-- ==== Sys2Proof/Laws/State.lean ====
section
/-!
SUPPORT. What each update of one record leaves alone, one lemma per field, so that no proof unfolds a record update.
-/
namespace Sys2Proof.Machine

/-! ### modQueue -/

@[simp] theorem State.modQueue_pending (s : State) (i : Nat) (g : WorkQueue → WorkQueue) : (s.modQueue i g).pending = s.pending := rfl
@[simp] theorem State.modQueue_clock (s : State) (i : Nat) (g : WorkQueue → WorkQueue) : (s.modQueue i g).clock = s.clock := rfl
@[simp] theorem State.modQueue_power (s : State) (i : Nat) (g : WorkQueue → WorkQueue) : (s.modQueue i g).power = s.power := rfl
@[simp] theorem State.modQueue_fuses (s : State) (i : Nat) (g : WorkQueue → WorkQueue) : (s.modQueue i g).fuses = s.fuses := rfl
@[simp] theorem State.modQueue_journal (s : State) (i : Nat) (g : WorkQueue → WorkQueue) : (s.modQueue i g).journal = s.journal := rfl
@[simp] theorem State.modQueue_book (s : State) (i : Nat) (g : WorkQueue → WorkQueue) : (s.modQueue i g).book = s.book := rfl
@[simp] theorem State.modQueue_cellar (s : State) (i : Nat) (g : WorkQueue → WorkQueue) : (s.modQueue i g).cellar = s.cellar := rfl
@[simp] theorem State.modQueue_rng (s : State) (i : Nat) (g : WorkQueue → WorkQueue) : (s.modQueue i g).rng = s.rng := rfl
@[simp] theorem State.modQueue_engines (s : State) (i : Nat) (g : WorkQueue → WorkQueue) : (s.modQueue i g).engines = s.engines := rfl
@[simp] theorem State.modQueue_bd (s : State) (i : Nat) (g : WorkQueue → WorkQueue) : (s.modQueue i g).bd = s.bd := rfl
@[simp] theorem State.modQueue_firmware (s : State) (i : Nat) (g : WorkQueue → WorkQueue) : (s.modQueue i g).firmware = s.firmware := rfl
@[simp] theorem State.modQueue_mailbox (s : State) (i : Nat) (g : WorkQueue → WorkQueue) : (s.modQueue i g).mailbox = s.mailbox := rfl
@[simp] theorem State.modQueue_ports (s : State) (i : Nat) (g : WorkQueue → WorkQueue) : (s.modQueue i g).ports = s.ports := rfl
@[simp] theorem State.modQueue_router (s : State) (i : Nat) (g : WorkQueue → WorkQueue) : (s.modQueue i g).router = s.router := rfl
@[simp] theorem State.modQueue_express (s : State) (i : Nat) (g : WorkQueue → WorkQueue) : (s.modQueue i g).express = s.express := rfl
@[simp] theorem State.modQueue_train (s : State) (i : Nat) (g : WorkQueue → WorkQueue) : (s.modQueue i g).train = s.train := rfl
@[simp] theorem State.modQueue_dbg (s : State) (i : Nat) (g : WorkQueue → WorkQueue) : (s.modQueue i g).dbg = s.dbg := rfl
@[simp] theorem State.modQueue_tasting (s : State) (i : Nat) (g : WorkQueue → WorkQueue) : (s.modQueue i g).tasting = s.tasting := rfl
@[simp] theorem State.modQueue_sent (s : State) (i : Nat) (g : WorkQueue → WorkQueue) : (s.modQueue i g).sent = s.sent := rfl
@[simp] theorem State.modQueue_egress (s : State) (i : Nat) (g : WorkQueue → WorkQueue) : (s.modQueue i g).egress = s.egress := rfl
@[simp] theorem State.modQueue_queues (s : State) (i : Nat) (g : WorkQueue → WorkQueue) : (s.modQueue i g).fabric.queues = mapIf (·.index == i) g s.fabric.queues := rfl
@[simp] theorem State.modQueue_fabric_rings (s : State) (i : Nat) (g : WorkQueue → WorkQueue) : (s.modQueue i g).fabric.rings = s.fabric.rings := rfl
@[simp] theorem State.modQueue_fabric_conns (s : State) (i : Nat) (g : WorkQueue → WorkQueue) : (s.modQueue i g).fabric.conns = s.fabric.conns := rfl
@[simp] theorem State.modQueue_fabric_nextRead (s : State) (i : Nat) (g : WorkQueue → WorkQueue) : (s.modQueue i g).fabric.nextRead = s.fabric.nextRead := rfl
@[simp] theorem State.modQueue_fabric_jobs (s : State) (i : Nat) (g : WorkQueue → WorkQueue) : (s.modQueue i g).fabric.jobs = s.fabric.jobs := rfl
@[simp] theorem State.modQueue_fabric_nextJob (s : State) (i : Nat) (g : WorkQueue → WorkQueue) : (s.modQueue i g).fabric.nextJob = s.fabric.nextJob := rfl
@[simp] theorem State.modQueue_fabric_pmap (s : State) (i : Nat) (g : WorkQueue → WorkQueue) : (s.modQueue i g).fabric.pmap = s.fabric.pmap := rfl
@[simp] theorem State.modQueue_fabric_carriages (s : State) (i : Nat) (g : WorkQueue → WorkQueue) : (s.modQueue i g).fabric.carriages = s.fabric.carriages := rfl
@[simp] theorem State.modQueue_fabric_sessions (s : State) (i : Nat) (g : WorkQueue → WorkQueue) : (s.modQueue i g).fabric.sessions = s.fabric.sessions := rfl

→ WHAT TO DO: Print all records shown above, word for word.

→ FINISHED EXERCISE:
-- ==== Sys2Proof/Laws/State.lean ====
section
/-!
SUPPORT. What each update of one record leaves alone, one lemma per field, so that no proof unfolds a record update.
-/
namespace Sys2Proof.Machine

/-! ### modQueue -/

@[simp] theorem State.modQueue_pending (s : State) (i : Nat) (g : WorkQueue → WorkQueue) : (s.modQueue i g).pending = s.pending := rfl
@[simp] theorem State.modQueue_clock (s : State) (i : Nat) (g : WorkQueue → WorkQueue) : (s.modQueue i g).clock = s.clock := rfl
@[simp] theorem State.modQueue_power (s : State) (i : Nat) (g : WorkQueue → WorkQueue) : (s.modQueue i g).power = s.power := rfl
@[simp] theorem State.modQueue_fuses (s : State) (i : Nat) (g : WorkQueue → WorkQueue) : (s.modQueue i g).fuses = s.fuses := rfl
@[simp] theorem State.modQueue_journal (s : State) (i : Nat) (g : WorkQueue → WorkQueue) : (s.modQueue i g).journal = s.journal := rfl
@[simp] theorem State.modQueue_book (s : State) (i : Nat) (g : WorkQueue → WorkQueue) : (s.modQueue i g).book = s.book := rfl
@[simp] theorem State.modQueue_cellar (s : State) (i : Nat) (g : WorkQueue → WorkQueue) : (s.modQueue i g).cellar = s.cellar := rfl
@[simp] theorem State.modQueue_rng (s : State) (i : Nat) (g : WorkQueue → WorkQueue) : (s.modQueue i g).rng = s.rng := rfl
@[simp] theorem State.modQueue_engines (s : State) (i : Nat) (g : WorkQueue → WorkQueue) : (s.modQueue i g).engines = s.engines := rfl
@[simp] theorem State.modQueue_bd (s : State) (i : Nat) (g : WorkQueue → WorkQueue) : (s.modQueue i g).bd = s.bd := rfl
@[simp] theorem State.modQueue_firmware (s : State) (i : Nat) (g : WorkQueue → WorkQueue) : (s.modQueue i g).firmware = s.firmware := rfl
@[simp] theorem State.modQueue_mailbox (s : State) (i : Nat) (g : WorkQueue → WorkQueue) : (s.modQueue i g).mailbox = s.mailbox := rfl
@[simp] theorem State.modQueue_ports (s : State) (i : Nat) (g : WorkQueue → WorkQueue) : (s.modQueue i g).ports = s.ports := rfl
@[simp] theorem State.modQueue_router (s : State) (i : Nat) (g : WorkQueue → WorkQueue) : (s.modQueue i g).router = s.router := rfl
@[simp] theorem State.modQueue_express (s : State) (i : Nat) (g : WorkQueue → WorkQueue) : (s.modQueue i g).express = s.express := rfl
@[simp] theorem State.modQueue_train (s : State) (i : Nat) (g : WorkQueue → WorkQueue) : (s.modQueue i g).train = s.train := rfl
@[simp] theorem State.modQueue_dbg (s : State) (i : Nat) (g : WorkQueue → WorkQueue) : (s.modQueue i g).dbg = s.dbg := rfl
@[simp] theorem State.modQueue_tasting (s : State) (i : Nat) (g : WorkQueue → WorkQueue) : (s.modQueue i g).tasting = s.tasting := rfl
@[simp] theorem State.modQueue_sent (s : State) (i : Nat) (g : WorkQueue → WorkQueue) : (s.modQueue i g).sent = s.sent := rfl
@[simp] theorem State.modQueue_egress (s : State) (i : Nat) (g : WorkQueue → WorkQueue) : (s.modQueue i g).egress = s.egress := rfl
@[simp] theorem State.modQueue_queues (s : State) (i : Nat) (g : WorkQueue → WorkQueue) : (s.modQueue i g).fabric.queues = mapIf (·.index == i) g s.fabric.queues := rfl
@[simp] theorem State.modQueue_fabric_rings (s : State) (i : Nat) (g : WorkQueue → WorkQueue) : (s.modQueue i g).fabric.rings = s.fabric.rings := rfl
@[simp] theorem State.modQueue_fabric_conns (s : State) (i : Nat) (g : WorkQueue → WorkQueue) : (s.modQueue i g).fabric.conns = s.fabric.conns := rfl
@[simp] theorem State.modQueue_fabric_nextRead (s : State) (i : Nat) (g : WorkQueue → WorkQueue) : (s.modQueue i g).fabric.nextRead = s.fabric.nextRead := rfl
@[simp] theorem State.modQueue_fabric_jobs (s : State) (i : Nat) (g : WorkQueue → WorkQueue) : (s.modQueue i g).fabric.jobs = s.fabric.jobs := rfl
@[simp] theorem State.modQueue_fabric_nextJob (s : State) (i : Nat) (g : WorkQueue → WorkQueue) : (s.modQueue i g).fabric.nextJob = s.fabric.nextJob := rfl
@[simp] theorem State.modQueue_fabric_pmap (s : State) (i : Nat) (g : WorkQueue → WorkQueue) : (s.modQueue i g).fabric.pmap = s.fabric.pmap := rfl
@[simp] theorem State.modQueue_fabric_carriages (s : State) (i : Nat) (g : WorkQueue → WorkQueue) : (s.modQueue i g).fabric.carriages = s.fabric.carriages := rfl
@[simp] theorem State.modQueue_fabric_sessions (s : State) (i : Nat) (g : WorkQueue → WorkQueue) : (s.modQueue i g).fabric.sessions = s.fabric.sessions := rfl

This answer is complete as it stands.